-- ==== Sys2Proof/Laws/Cmds.lean ====
section
/-!
SUPPORT. Laws/Cmds.lean: host commands as they start, and what a trace record leaves alone.
-/
namespace Sys2Proof.Machine

/-- Staging a record either stages it, or counts its loss and flags it. -/
theorem Engine.stage_cases (e : Engine) (r : Bytes) (t : Nat) :
    (∃ f, e.stage r t = ((e.count (Reg.GLN_CNT 1)).evt Fld.GLN_EVT_STAGE_FULL).setGln f) ∨ (∃ f, e.stage r t = e.setGln f) := by
  rw [Engine.stage]
  by_cases h : e.stagingMax < e.gln.staging.length + (if e.gln.dropped = 0 then 1 else 2)
  · rw [if_pos h]; exact .inl ⟨_, rfl⟩
  · rw [if_neg h]; exact .inr ⟨_, rfl⟩

/-- So does a trace record, where its source is enabled. -/
theorem Engine.trace_cases (e : Engine) (src : Fld) (k w1 w2 aux : Nat) :
    (∃ f, e.trace src k w1 w2 aux = ((e.count (Reg.GLN_CNT 1)).evt Fld.GLN_EVT_STAGE_FULL).setGln f) ∨
      (∃ f, e.trace src k w1 w2 aux = e.setGln f) := by
  rw [Engine.trace]
  by_cases h : (e.is Fld.GLN_TRACE_CFG_EN && e.is src) = true
  · rw [if_pos h]; exact e.stage_cases _ _
  · rw [if_neg h]; exact .inr ⟨id, rfl⟩

/-- No other register changes with a trace record. -/
theorem Engine.trace_rd (e : Engine) (src : Fld) (k w1 w2 aux : Nat) {off : Nat} (h1 : off ≠ Reg.GLN_CNT 1)
    (h2 : off ≠ Reg.GLN_EVT) : (e.trace src k w1 w2 aux).rd off = e.rd off := by
  obtain ⟨f, hf⟩ | ⟨f, hf⟩ := e.trace_cases src k w1 w2 aux
  · rw [hf, Engine.setGln_rd, Engine.evt, Engine.rd_put_other _ _ _ h2, Engine.count, Engine.countN, Engine.rd_wr_other _ _ h1]
  · rw [hf, Engine.setGln_rd]

@[simp] theorem Engine.trace_mem (e : Engine) (src : Fld) (k w1 w2 aux : Nat) : (e.trace src k w1 w2 aux).mem = e.mem := by
  obtain ⟨f, hf⟩ | ⟨f, hf⟩ := e.trace_cases src k w1 w2 aux <;> simp [hf]

@[simp] theorem Engine.trace_hif (e : Engine) (src : Fld) (k w1 w2 aux : Nat) : (e.trace src k w1 w2 aux).hif = e.hif := by
  obtain ⟨f, hf⟩ | ⟨f, hf⟩ := e.trace_cases src k w1 w2 aux <;> simp [hf]

theorem Engine.started_rd (e : Engine) (c : Cmd) (n : Nat) {off : Nat} (h1 : off ≠ Reg.GLN_CNT 1) (h2 : off ≠ Reg.GLN_EVT) :
    (e.started c n).rd off = e.rd off := by
  rw [Engine.started, Engine.traceCmd, Engine.trace_rd _ _ _ _ _ _ h1 h2, Engine.setCmd_rd]

/-- A started command leaves every field outside the gleaner's event and loss registers. -/
theorem Engine.started_get (e : Engine) (c : Cmd) (n : Nat) (f : Fld) (h1 : f.off ≠ Reg.GLN_CNT 1) (h2 : f.off ≠ Reg.GLN_EVT) :
    (e.started c n).get f = e.get f := by simp only [Engine.get]; rw [Engine.started_rd _ _ _ h1 h2]

@[simp] theorem Engine.started_mem (e : Engine) (c : Cmd) (n : Nat) : (e.started c n).mem = e.mem := by
  simp [Engine.started, Engine.traceCmd]

/-- A command that can start is the one of that identity. -/
theorem Engine.startable_id {e : Engine} {id op : Nat} {c : Cmd} (h : e.startable id op = some c) : c.id = id := by
  unfold Engine.startable at h
  split at h
  · cases h
  · rename_i d hd
    split at h
    · cases h
      have := List.find?_some hd
      simpa using this
    · cases h

/-- A command that can start does its work. -/
theorem withCmd_some {e : Engine} {id op engine : Nat} {c : Cmd} {f : Cmd → Engine → Engine} (h : e.startable id op = some c) :
    withCmd id op engine f e = f c (e.started c engine) := by
  have := Engine.startable_id h
  subst this
  simp [withCmd, h, Engine.started]

/-- A command that cannot start leaves everything as it is. -/
theorem withCmd_none {e : Engine} {id op engine : Nat} {f : Cmd → Engine → Engine} (h : e.startable id op = none) :
    withCmd id op engine f e = e := by simp [withCmd, h]

/-- A step that is dispatched does its work. -/
theorem Engine.dispatch_some {e e' : Engine} {id kind arg : Nat} {p : Pkt} {f : Pkt → Nat → Engine → Engine}
    (h : e.dispatched id kind = some (p, arg, e')) : e.dispatch id kind f = f p arg e' := by
  unfold Engine.dispatched at h
  unfold Engine.dispatch
  cases hp : e.pkt id with
  | none => simp [hp] at h
  | some q =>
    simp only [hp, Option.bind_some] at h
    split at h
    · cases h
    · rename_i hc
      simp only [not_or, not_not] at hc
      simp only [hc, or_self]
      split at h
      · rename_i hb; cases h; simp [hb]
      · rename_i hb
        split at h
        · cases h
        · rename_i hs
          simp only [hb, hs, if_false]
          cases hr : e.takeRate 2 64 8 with
          | none => simp [hr] at h
          | some e1 =>
            simp only [hr, Option.bind_some] at h
            split at h
            · cases h
            · rename_i hbad
              cases h
              simp [hbad]

/-- Where no step can be dispatched because of the packet itself, nothing happens. -/
theorem Engine.dispatch_other {e : Engine} {id kind : Nat} {p : Pkt} {f : Pkt → Nat → Engine → Engine} (hp : e.pkt id = some p)
    (h : p.onPath = false ∨ p.failed = true ∨ entKind (e.entryOf p) ≠ kind) : e.dispatch id kind f = e := by
  unfold Engine.dispatch
  simp only [hp]
  rcases h with h | h | h
  · simp [h]
  · simp [h]
  · split
    · rfl
    · simp

/-- A thread that issues an instruction of a row's class does the row's work. -/
theorem Engine.issue_some {e e' : Engine} {tid w : Nat} {cls : RvCls} {t : Thread} {f : Thread → Nat → Engine → Engine}
    (h : e.issued tid cls = some (t, w, e')) : e.issue tid cls f = f t w e' := by
  unfold Engine.issued at h
  unfold Engine.issue
  cases ht : e.thread tid with
  | none => simp [ht] at h
  | some u =>
    simp only [ht, Option.bind_some] at h
    dsimp only
    split at h
    · cases h
    · rename_i hs
      rw [if_neg hs]
      cases hr : e.issueRate (coreOf tid) with
      | none => simp [hr] at h
      | some e1 =>
        simp only [hr, Option.bind_some] at h
        dsimp only
        split at h
        · rename_i w' e2 hf
          rw [hf]
          split at h
          · rename_i hc; cases h; simp [hc]
          · cases h
        · cases h

end Sys2Proof.Machine
end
+ + + + +
Everything from the line with "exact .inr ⟨_, rfl⟩" through the line with "that identity. -/" should be written out exactly as it appears above, end lines included, and nothing outside that range.

  · rw [if_neg h]; exact .inr ⟨_, rfl⟩

/-- So does a trace record, where its source is enabled. -/
theorem Engine.trace_cases (e : Engine) (src : Fld) (k w1 w2 aux : Nat) :
    (∃ f, e.trace src k w1 w2 aux = ((e.count (Reg.GLN_CNT 1)).evt Fld.GLN_EVT_STAGE_FULL).setGln f) ∨
      (∃ f, e.trace src k w1 w2 aux = e.setGln f) := by
  rw [Engine.trace]
  by_cases h : (e.is Fld.GLN_TRACE_CFG_EN && e.is src) = true
  · rw [if_pos h]; exact e.stage_cases _ _
  · rw [if_neg h]; exact .inr ⟨id, rfl⟩

/-- No other register changes with a trace record. -/
theorem Engine.trace_rd (e : Engine) (src : Fld) (k w1 w2 aux : Nat) {off : Nat} (h1 : off ≠ Reg.GLN_CNT 1)
    (h2 : off ≠ Reg.GLN_EVT) : (e.trace src k w1 w2 aux).rd off = e.rd off := by
  obtain ⟨f, hf⟩ | ⟨f, hf⟩ := e.trace_cases src k w1 w2 aux
  · rw [hf, Engine.setGln_rd, Engine.evt, Engine.rd_put_other _ _ _ h2, Engine.count, Engine.countN, Engine.rd_wr_other _ _ h1]
  · rw [hf, Engine.setGln_rd]

@[simp] theorem Engine.trace_mem (e : Engine) (src : Fld) (k w1 w2 aux : Nat) : (e.trace src k w1 w2 aux).mem = e.mem := by
  obtain ⟨f, hf⟩ | ⟨f, hf⟩ := e.trace_cases src k w1 w2 aux <;> simp [hf]

@[simp] theorem Engine.trace_hif (e : Engine) (src : Fld) (k w1 w2 aux : Nat) : (e.trace src k w1 w2 aux).hif = e.hif := by
  obtain ⟨f, hf⟩ | ⟨f, hf⟩ := e.trace_cases src k w1 w2 aux <;> simp [hf]

theorem Engine.started_rd (e : Engine) (c : Cmd) (n : Nat) {off : Nat} (h1 : off ≠ Reg.GLN_CNT 1) (h2 : off ≠ Reg.GLN_EVT) :
    (e.started c n).rd off = e.rd off := by
  rw [Engine.started, Engine.traceCmd, Engine.trace_rd _ _ _ _ _ _ h1 h2, Engine.setCmd_rd]

/-- A started command leaves every field outside the gleaner's event and loss registers. -/
theorem Engine.started_get (e : Engine) (c : Cmd) (n : Nat) (f : Fld) (h1 : f.off ≠ Reg.GLN_CNT 1) (h2 : f.off ≠ Reg.GLN_EVT) :
    (e.started c n).get f = e.get f := by simp only [Engine.get]; rw [Engine.started_rd _ _ _ h1 h2]

@[simp] theorem Engine.started_mem (e : Engine) (c : Cmd) (n : Nat) : (e.started c n).mem = e.mem := by
  simp [Engine.started, Engine.traceCmd]

/-- A command that can start is the one of that identity. -/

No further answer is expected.